Portland City Council member Steve Novick, his wife Rachel Novick and Metro Council member Bob Stacey.

Among the attendees Sunday were Metro councilors Carlotta Colette, Kathryn Harrington and Bob Stacey; Portland Transportation Commissioner Steve Novick and Portland Transportation Director Leah Treat, as well as various other local and regional staff and elected officials.

The highlight of Saturday’s program was probably the range of passionate speeches from winners of the Weston Awards, which Oregon Walks offers to recognize work on behalf of better walking.


Better Block’s Boris Kaganovich.

One award went to the volunteer group Better Block, which over the last year and a half has organized three temporary redesigns of public street space, most recently on West Third Avenue outside Voodoo Doughnut.

“We can demonstrate with our projects how to reinvigorate our historic commercial districts,” Better Block organizer Boris Kaganovich said at the microphone, flanked by a row of other volunteers. “It doesn’t cost a fortune to build an amazing street.”

Kaganovich asked people across Portland to reach out to the group with more ideas.

“Come to us — let’s build these projects,” he said. “Not in a 30-year plan, not in a 40-year plan.
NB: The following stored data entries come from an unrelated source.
-- ==== Sys2Proof/Laws/Frame/Stock.lean ====
section
/-! SUPPORT. What the operations of Machine/Stock.lean leave as it was (`Frame`): one lemma each. -/

set_option linter.unreachableTactic false
set_option linter.unusedTactic false

namespace Sys2Proof.Machine

set_option Elab.async false

open Sys2Proof

theorem State.stockEnables_fr {fw fb : Nat} {s0 : State} (s : State) (cls g : Nat) (hK : Frame fw fb s0 s) (hfb : Sub 16384 fb := by exact Sub.within hfb rfl) : Frame fw fb s0 (State.stockEnables s cls g) := by
  unfold State.stockEnables
  repeat' (first
    | with_reducible assumption
    | with_reducible apply State.wr_fr
    | (with_reducible refine Frame.foldl ?_ ?_)
    | (with_reducible refine Frame.foldr ?_ ?_)
    | (with_reducible refine Frame.ite ?_ ?_)
    | ((with_reducible apply Sub.within hfw); exact rfl)
    | ((with_reducible apply Sub.within hfb); exact rfl)
    | ((with_reducible apply Mixed.of); exact rfl)
    | (apply hfb.bit (i := 14) rfl)
    | (extract_lets)
    | split
    | (intro _ _ _)
    | (intro _ e; have _hk : Frame _ _ _ _ := e)
    | (intro _ e; cases e)
    | dsimp only
    | (dsimp +zetaDelta only))

theorem State.stockRegs_fr {fw fb : Nat} {s0 : State} (s : State) (cls g : Nat) (hK : Frame fw fb s0 s) (hfb : Sub 26704 fb := by exact Sub.within hfb rfl) : Frame fw fb s0 (State.stockRegs s cls g) := by
  unfold State.stockRegs
  repeat' (first
    | with_reducible assumption
    | with_reducible apply State.limitReg_fr
    | with_reducible apply State.stockEnables_fr
    | with_reducible apply State.wr_fr
    | (with_reducible refine Frame.ite ?_ ?_)
    | ((with_reducible apply Sub.within hfw); exact rfl)
    | ((with_reducible apply Sub.within hfb); exact rfl)
    | ((with_reducible apply Mixed.of); exact rfl)
    | (apply hfb.bit (i := 4) rfl)
    | (apply hfb.bit (i := 6) rfl)
    | (apply hfb.bit (i := 11) rfl)
    | (apply hfb.bit (i := 13) rfl)
    | (apply hfb.bit (i := 14) rfl)
    | (dsimp only [State.wrs, State.regs0, List.foldl])
    | (extract_lets)
    | split
    | (intro _ _ _)
    | (intro _ e; have _hk : Frame _ _ _ _ := e)
    | (intro _ e; cases e)
    | dsimp only
    | (dsimp +zetaDelta only))

theorem State.setUnit_fr {fw fb : Nat} {s0 : State} (s : State) (cls g u st cause : Nat) (hK : Frame fw fb s0 s) (hfw : Sub 36028797018963968 fw := by exact Sub.within hfw rfl) (hfb : Sub 30800 fb := by exact Sub.within hfb rfl) : Frame fw fb s0 (State.setUnit s cls g u st cause) := by
  have k0 : ∀ (t : State) x0, Frame fw fb s0 t → Frame fw fb s0 { t with units := x0 } := fun t x0 ht => Frame.upd ht hfw rfl rfl ⟨rfl, rfl, rfl⟩
  unfold State.setUnit
  repeat' (first
    | with_reducible assumption
    | with_reducible apply State.stockRegs_fr
    | with_reducible apply State.wr_fr
    | (with_reducible refine Frame.ite ?_ ?_)
    | ((with_reducible apply Sub.within hfw); exact rfl)
    | ((with_reducible apply Sub.within hfb); exact rfl)
    | ((with_reducible apply Mixed.of); exact rfl)
    | (apply hfb.bit (i := 4) rfl)
    | (apply hfb.bit (i := 6) rfl)
    | (apply hfb.bit (i := 11) rfl)
    | (apply hfb.bit (i := 12) rfl)
    | (apply hfb.bit (i := 13) rfl)
    | (apply hfb.bit (i := 14) rfl)
    | (extract_lets)
    | (fail_if_no_progress (with_reducible refine k0 _ _ ?_))
    | split
    | (intro _ _ _)
    | (intro _ e; have _hk : Frame _ _ _ _ := e)
    | (intro _ e; cases e)
    | dsimp only
    | (dsimp +zetaDelta only)
    | (fail_if_no_progress ((with_reducible refine Frame.upd ?_ hfw ?_ rfl ⟨rfl, rfl, rfl⟩); rotate_left; exact rfl)))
Let’s fix our city in three to four years.”


Metro Active Transportation Planner Lake McTighe.

Another award went to Lake Strongheart McTighe, active transportation planner for Metro’s regional government, who this year completed the first-ever active transportation plan across the full Portland region.

“Walking, even more than language, is what makes us humans,” she said.


anita yap

Anita Yap of the Multicultural Collaborative.

Award winner Anita Yap, founder of the Multicultural Collaborative consulting service, developer of the Cully Park Safe Access Project and a board member for the Asian Pacific American Network of Oregon and its Jade District project in the area near SE 82nd and Division, applauded the progress being made to retrofit auto-centric neighborhoods around the region.

“Look at the people we have at the table,” Yap added, alluding to the overwhelmingly white, English-speaking and well-to-do room of donors as well as to the broader political conversation in Portland. “Maybe we need a new table.”

don baack

SW Trails founder and advocate Don Baack.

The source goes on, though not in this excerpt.